Nomad Server logs (if appropriate)

Nomad Client logs (if appropriate)

@jrasell jrasell added this to Needs Triage in Nomad - Community Issues Triage via automation Apr 23, 2024
@sagebind
Copy link
Author

Digging into this a bit more, not familiar with the codebase but the fact that RescheduleTracker is getting reset to null on some of these reschedules seems a bit dubious. Here's just the RescheduleTrackers of the allocs of the job above exhibiting the buggy behavior:

{
  "ID": "b9fd3bb7-7b8b-28cd-a848-717fc995893c",
  "RescheduleTracker": null
}
{
  "ID": "b550b588-fcf3-8431-e00d-c1271e307dd0",
  "RescheduleTracker": {
    "Events": [
      {
        "RescheduleTime": 1713540616182219192,
        "PrevAllocID": "b9fd3bb7-7b8b-28cd-a848-717fc995893c",
        "PrevNodeID": "2d4576df-c1f6-8b8a-a0da-ca05123cf849",
        "Delay": 5000000000
      }
    ]
  }
}
{
  "ID": "52a123ff-2e23-4860-e802-3c314e2b3a6a",
  "RescheduleTracker": null
}
{
  "ID": "46eb89fa-ef85-19cc-b79a-c60edf63ba01",
  "RescheduleTracker": {
    "Events": [
      {
        "RescheduleTime": 1713540907034600526,
        "PrevAllocID": "52a123ff-2e23-4860-e802-3c314e2b3a6a",
        "PrevNodeID": "7349b23c-b638-15d2-ec50-f9ca5e4103f3",
        "Delay": 5000000000
      }
    ]
  }
}
{
  "ID": "51147d13-cef8-a522-091e-8ede42887a17",
  "RescheduleTracker": null
}
{
  "ID": "eb529550-4ec9-eb9b-24da-f3892da18b81",
  "RescheduleTracker": null
}
{
  "ID": "1cd8ae47-39d8-d5e1-7b34-a42678fcee66",
  "RescheduleTracker": {
    "Events": [
      {
        "RescheduleTime": 1713541254356376383,
        "PrevAllocID": "eb529550-4ec9-eb9b-24da-f3892da18b81",
        "PrevNodeID": "5b244e29-d814-84dd-d83c-a235ada79a3e",
        "Delay": 5000000000
      }
    ]
  }
}
{
  "ID": "fa019977-b038-a8e8-6b3b-837a4bf04661",
  "RescheduleTracker": null
}
{
  "ID": "0505a317-7470-06cf-dfba-9ecef6e92e52",
  "RescheduleTracker": {
    "Events": [
      {
        "RescheduleTime": 1713541591399485131,
        "PrevAllocID": "fa019977-b038-a8e8-6b3b-837a4bf04661",
        "PrevNodeID": "3ebe29d2-5c40-643c-6ddb-345a01d315c5",
        "Delay": 5000000000
      }
    ]
  }
}
{
  "ID": "92022347-e05a-c3b2-877f-ba3458fb00fc",
  "RescheduleTracker": {
    "Events": [
      {
        "RescheduleTime": 1713541591399485131,
        "PrevAllocID": "fa019977-b038-a8e8-6b3b-837a4bf04661",
        "PrevNodeID": "3ebe29d2-5c40-643c-6ddb-345a01d315c5",
        "Delay": 5000000000
      },
      {
        "RescheduleTime": 1713541647009844424,
        "PrevAllocID": "0505a317-7470-06cf-dfba-9ecef6e92e52",
        "PrevNodeID": "214d3a1c-3b69-8d67-c707-812bf8a943c6",
        "Delay": 5000000000
      }
    ]
  }
}

It seems like normally RescheduleTracker.Events should have an event for each prior allocation continually appended to it until the size of the list reaches the reschedule Attempts value.
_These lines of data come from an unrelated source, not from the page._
-- ==== Sys2Proof/Machine/Vector.lean ====
section
/-! DEFINITION. Vector memory forms, lane movement and lane arithmetic (11:R133-R147, 07:R93). -/

namespace Sys2Proof.Machine
open Sys2Proof

-- Memory forms --------------------------------------------------------------------------------------------------------

/-- Width WC of an element (11:R135). -/
def wcOf (w : BitVec 2) : Nat := 2 ^ w.toNat
/-- Element format and decoding of a vector load of elements of `w` bytes, 0 for VLD (11:R137). -/
def vecDecodes (ef w : Nat) : Bool := (efOf ef).bytes != 0 && (w == 0 || (efOf ef).bytes == w)
/-- Pieces of every element in lane order; a fault reports the address of its lane (11:R138). -/
def elementPieces (a : Acc) (k : AccKind) (n : Nat) : List Word → State → Except Trap (List Piece × State)
  | [], s => .ok ([], s)
  | e :: es, s =>
    match s.pieces a k e n with
    | .error t => .error { t with tval := e }
    | .ok (ps, s) =>
      match elementPieces a k n es s with
      | .error t => .error t
      | .ok (qs, s) => .ok (ps ++ qs, s)
/-- A register's bytes overlap accumulator bytes whose rows are not all final (11:R133). -/
def Thread.accPending (t : Thread) (o : Nat) : Bool := t.meetsAcc o 128 && !t.rowsFinal o 128
/-- The window offset of an accumulator as a command binds it: 2^20 is added inside a gate call, whose window is the callee's, and
2^21 stands for a call that has ended (15:R211-R212; log 27). -/
def Thread.bound (t : Thread) (o : Nat) : Nat := if t.caller.isSome then o + 2 ^ 20 else o
/-- A write to window bytes waits for the matrix commands accepted on them (07:R93). -/
def State.writeWaits (s : State) (t : Thread) (o n : Nat) : Bool :=
  t.meetsAcc o n && (s.tile t.tile).mrun.any (fun r => r.entry.tid == t.tid && (match r.entry.cmd with
    | .mma _ x _ _ _ => t.bound o < x + 4096 && x < t.bound o + n
    | .mzero _ x => t.bound o < x + 4096 && x < t.bound o + n
    | .mscl .. => false))

/-- What R129, R130 and R138 make of the elements of a local-alias access: which of them are out of range. -/
inductive LocalAll where
  | trap (t : Trap)
  | park (w : Nat)
  | outsider (out : List Bool)
  | ok (out : List Bool)
def State.localAll (s : State) (t : Thread) (n : Nat) (es : List Nat) : LocalAll :=
  let fits (e : Nat) : Bool := e + n ≤ Config.sramSize
  match es.find? (fun e => fits e && (banksOf e n).any (fun b => !s.bankGranted t.tile t.dom b)) with
  | some e => .trap ⟨.domain, 0, BitVec.ofNat 64 e⟩
  | none =>
    let out (e : Nat) : Bool := !fits e || (banksOf e n).any (fun b => !s.bankScratch t.tile b)
    let outs := es.map out
    if es.any (fun e => !out e && (banksOf e n).any (s.compactBank t.tile)) && !s.insider t then .outsider outs
    else match es.findSome? (fun e => if out e then none else (s.tile t.tile).winAt e n (· != 2)) with
      | some (w, x) => if x.state = 3 then .trap ⟨.engine, x.code, x.faddr⟩ else .park w
      | none => .ok outs
/-- TS.OOB after the elements of an access, in lane order (11:R138). -/
def oobAll (t : Thread) (es : List Nat) (out : List Bool) : Thread :=
  (es.zip out).foldl (fun t p => if p.2 then t.outOfRange p.1 else t) t
/-- Parts of deferred elements, one read of a line for the access (03:R41); those out of range read zero. -/
def deferAll (a : Acc) (t0 n : Nat) : List (Nat × Bool) → State → List Part × State
  | [], s => ([], s)
  | (e, out) :: r, s =>
    let (ps, s) := if out then ([.have (List.replicate n 0)], s) else s.deferLocal a t0 8 e n
    let (qs, s) := deferAll a t0 n r s
    (ps ++ qs, s)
But because it is getting reset to null for some reason, it never reaches Attempts number of events, or it does eventually (by chance?).

@tgross
Copy link
Member

tgross commented Apr 25, 2024

Hi @sagebind! Any chance that these allocations failed a placement on reschedule, and then got placed? There's a known issue around that, which I have a test for in #12319 but we never got back to figuring out how to actually fix it.

You should be able to verify this by looking at the evaluation history for the job.

@sagebind
Copy link
Author

@tgross Here's the evaluation history for a couple of jobs that placed 7 allocations even though Attempts was set to 2, along with their allocations:

5df4fd90-d0b3-46e1-992d-45f61b08c537-allocations.json
5df4fd90-d0b3-46e1-992d-45f61b08c537-evaluations.json
f290af7c-5bb9-41da-b3db-d643f8e70600-allocations.json
f290af7c-5bb9-41da-b3db-d643f8e70600-evaluations.json

The only evaluation triggers I see are alloc-failure and no placement failures. It looks pretty ordinary, other than the fact that there are too many of them.

@tgross
Copy link
Member

tgross commented May 15, 2024

Just a heads up that I'm digging into this. The cause of the problem seems straightforward and tied up in the logic we use for marking allocations for reschedule, but the solution is going to take a bit of figuring out. I'll update here as I know more.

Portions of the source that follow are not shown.